TASK GOAL:
Copy out all the entries shown below, exactly as they appear.

Dataset entries:
/-- The step of a run starts, and those after it as long as nothing is to be waited for (R413): an armed fault fires, a ring port that is
down ends the command, the data leaves, and a message that has come early is taken. -/
def State.collStep (c : Cmd) : Nat → State → State
  | 0, s => s
  | k + 1, s =>
    let gid := c.w 1 % 256
    let g := s.group c.ptag gid
    let o := c.collOp
    match g.run? c.id with
    | none => s
    | some r =>
      if !(r.got && r.acked) then s
      else if o.steps g.members ≤ r.step then s.collOk c r
      else
        let j := r.step + 1
        let hit := s.fij.extractLsb' 0 4 == 1 && fld s.fij 47 32 == j && (fld s.fij 23 16 == g.outPort || fld s.fij 23 16 == g.inPort)
        let s1 := if hit then ({ s with fij := s.fij &&& ~~~0xF#64 } : State).portFails (fld s.fij 23 16) else s
        match (s1.group c.ptag gid).run? c.id with
        | none => s1
        | some _ =>
          if !s1.linkUp g.outPort then s1.collFail c.ptag gid r stLinkDown g.next true
          else if !s1.linkUp g.inPort then s1.collFail c.ptag gid r stLinkDown g.prev true
          else
            let pl := o.plan g.members g.rank j
            let z := o.chunk g.members g.rank
            let owed := match pl.1 with | some z => flitsOf (z.2 * collSize o.ty) | none => 0
            let s2 := s1.modRun c.ptag gid c.id (fun r => { r with
              step := j, got := pl.2.isNone, acked := pl.1.isNone, owed := owed, t0 := s.clk,
              res := if o.kind = 0 ∧ j = g.members then replaceAt r.res z.1 ((r.acc.drop z.1).take z.2) else r.res })
            let s3 := match (s2.group c.ptag gid).run? c.id with | some r => s2.collSend c r | none => s2
            let s4 := match (s3.group c.ptag gid).run? c.id with
              | none => s3
              | some r =>
                match takeFirst (fun p => r.wants g p) (s3.group c.ptag gid).inbox with
                | some (p, rest) => (s3.modGroup c.ptag gid (fun g => { g with inbox := rest })).collTake c r p
                | none => s3
            State.collStep c k s4

/-- Steps may be started until the command waits or ends. -/
def State.collGo (s : State) (c : Cmd) : State := State.collStep c 2048 s

/-- The buffer is at hand: its elements go to the staging memory, and step 1 starts. -/
def State.collBegin (s : State) (c : Cmd) : State :=
  let gid := c.w 1 % 256
  let o := c.collOp
  let n := o.count * collSize o.ty
  match (s.group c.ptag gid).run? c.id with
  | none => s
  | some r =>
    if r.step ≠ 0 ∨ r.x ≠ [] then s
    else
      match List.find? (fun (p : Piece) => s.locPoison p.loc 1) (cutRow (n / 16 + 2) (c.w 2) 0 (c.w 2) 0 n) with
      | some p =>
        (s.endCmd c.id stMemErr 0 true p.loc).modGroup c.ptag gid (fun g => { g with colls := g.colls.filter (fun x => x.id != c.id) })
      | none =>
        let x := o.elems (s.rdLoc (c.w 2) n) o.count
        (s.modRun c.ptag gid c.id (fun r => { r with x := x, acc := x, res := x, got := true, acked := true })).collGo c

/-- COLL leaves ACCEPTED (R114); on a generation that is FORMING it waits. -/
def State.collStart (s : State) (c : Cmd) : State :=
  let gid := c.w 1 % 256
  let g := s.group c.ptag gid
  let o := c.collOp
  let stop (st detail : Nat) : State := s.endCmd c.id st 0 true detail
  if c.collMalformed then stop stFormat 0
  else if c.w 1 / 2 ^ 16 % 2 ^ 16 ≠ g.gen.toNat then stop stGroup g.rank
  else
    match g.st with
    | .forming => s
    | .none | .lost => stop stGroup g.rank
    | .broken => stop g.bstat g.brank
    | .formed =>
      if ((o.kind = 1 ∨ o.kind = 2) ∧ o.count % g.members ≠ 0) ∨ g.members ≤ o.root then stop stFormat 0
      else
        match s.localFail c with
        | some l => stop stOwner l
        | none =>
          let ts := c.tiles
          let s1 := (s.holdTiles c.squad ts).modCmd c.id (fun k => { k with st := .running, holds := ts, t0 := s.clk })
          let s2 := s1.modGroup c.ptag gid (fun g => { g with
            colls := g.colls ++ [{ id := c.id, idx := g.ncoll, step := 0, got := false, acked := false, owed := 0, t0 := s.clk, x := [],
                                   acc := [], res := [] }],
            ncoll := g.ncoll + 1 })
          if s2.allResident c.squad ts then s2.collBegin c else s2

RESULT OF THIS TASK:
/-- The step of a run starts, and those after it as long as nothing is to be waited for (R413): an armed fault fires, a ring port that is
down ends the command, the data leaves, and a message that has come early is taken. -/
def State.collStep (c : Cmd) : Nat → State → State
  | 0, s => s
  | k + 1, s =>
    let gid := c.w 1 % 256
    let g := s.group c.ptag gid
    let o := c.collOp
    match g.run? c.id with
    | none => s
    | some r =>
      if !(r.got && r.acked) then s
      else if o.steps g.members ≤ r.step then s.collOk c r
      else
        let j := r.step + 1
        let hit := s.fij.extractLsb' 0 4 == 1 && fld s.fij 47 32 == j && (fld s.fij 23 16 == g.outPort || fld s.fij 23 16 == g.inPort)
        let s1 := if hit then ({ s with fij := s.fij &&& ~~~0xF#64 } : State).portFails (fld s.fij 23 16) else s
        match (s1.group c.ptag gid).run? c.id with
        | none => s1
        | some _ =>
          if !s1.linkUp g.outPort then s1.collFail c.ptag gid r stLinkDown g.next true
          else if !s1.linkUp g.inPort then s1.collFail c.ptag gid r stLinkDown g.prev true
          else
            let pl := o.plan g.members g.rank j
            let z := o.chunk g.members g.rank
            let owed := match pl.1 with | some z => flitsOf (z.2 * collSize o.ty) | none => 0
            let s2 := s1.modRun c.ptag gid c.id (fun r => { r with
              step := j, got := pl.2.isNone, acked := pl.1.isNone, owed := owed, t0 := s.clk,
              res := if o.kind = 0 ∧ j = g.members then replaceAt r.res z.1 ((r.acc.drop z.1).take z.2) else r.res })
            let s3 := match (s2.group c.ptag gid).run? c.id with | some r => s2.collSend c r | none => s2
            let s4 := match (s3.group c.ptag gid).run? c.id with
              | none => s3
              | some r =>
                match takeFirst (fun p => r.wants g p) (s3.group c.ptag gid).inbox with
                | some (p, rest) => (s3.modGroup c.ptag gid (fun g => { g with inbox := rest })).collTake c r p
                | none => s3
            State.collStep c k s4

/-- Steps may be started until the command waits or ends. -/
def State.collGo (s : State) (c : Cmd) : State := State.collStep c 2048 s

/-- The buffer is at hand: its elements go to the staging memory, and step 1 starts. -/
def State.collBegin (s : State) (c : Cmd) : State :=
  let gid := c.w 1 % 256
  let o := c.collOp
  let n := o.count * collSize o.ty
  match (s.group c.ptag gid).run? c.id with
  | none => s
  | some r =>
    if r.step ≠ 0 ∨ r.x ≠ [] then s
    else
      match List.find? (fun (p : Piece) => s.locPoison p.loc 1) (cutRow (n / 16 + 2) (c.w 2) 0 (c.w 2) 0 n) with
      | some p =>
        (s.endCmd c.id stMemErr 0 true p.loc).modGroup c.ptag gid (fun g => { g with colls := g.colls.filter (fun x => x.id != c.id) })
      | none =>
        let x := o.elems (s.rdLoc (c.w 2) n) o.count
        (s.modRun c.ptag gid c.id (fun r => { r with x := x, acc := x, res := x, got := true, acked := true })).collGo c

/-- COLL leaves ACCEPTED (R114); on a generation that is FORMING it waits. -/
def State.collStart (s : State) (c : Cmd) : State :=
  let gid := c.w 1 % 256
  let g := s.group c.ptag gid
  let o := c.collOp
  let stop (st detail : Nat) : State := s.endCmd c.id st 0 true detail
  if c.collMalformed then stop stFormat 0
  else if c.w 1 / 2 ^ 16 % 2 ^ 16 ≠ g.gen.toNat then stop stGroup g.rank
  else
    match g.st with
    | .forming => s
    | .none | .lost => stop stGroup g.rank
    | .broken => stop g.bstat g.brank
    | .formed =>
      if ((o.kind = 1 ∨ o.kind = 2) ∧ o.count % g.members ≠ 0) ∨ g.members ≤ o.root then stop stFormat 0
      else
        match s.localFail c with
        | some l => stop stOwner l
        | none =>
          let ts := c.tiles
          let s1 := (s.holdTiles c.squad ts).modCmd c.id (fun k => { k with st := .running, holds := ts, t0 := s.clk })
          let s2 := s1.modGroup c.ptag gid (fun g => { g with
            colls := g.colls ++ [{ id := c.id, idx := g.ncoll, step := 0, got := false, acked := false, owed := 0, t0 := s.clk, x := [],
                                   acc := [], res := [] }],
            ncoll := g.ncoll + 1 })
          if s2.allResident c.squad ts then s2.collBegin c else s2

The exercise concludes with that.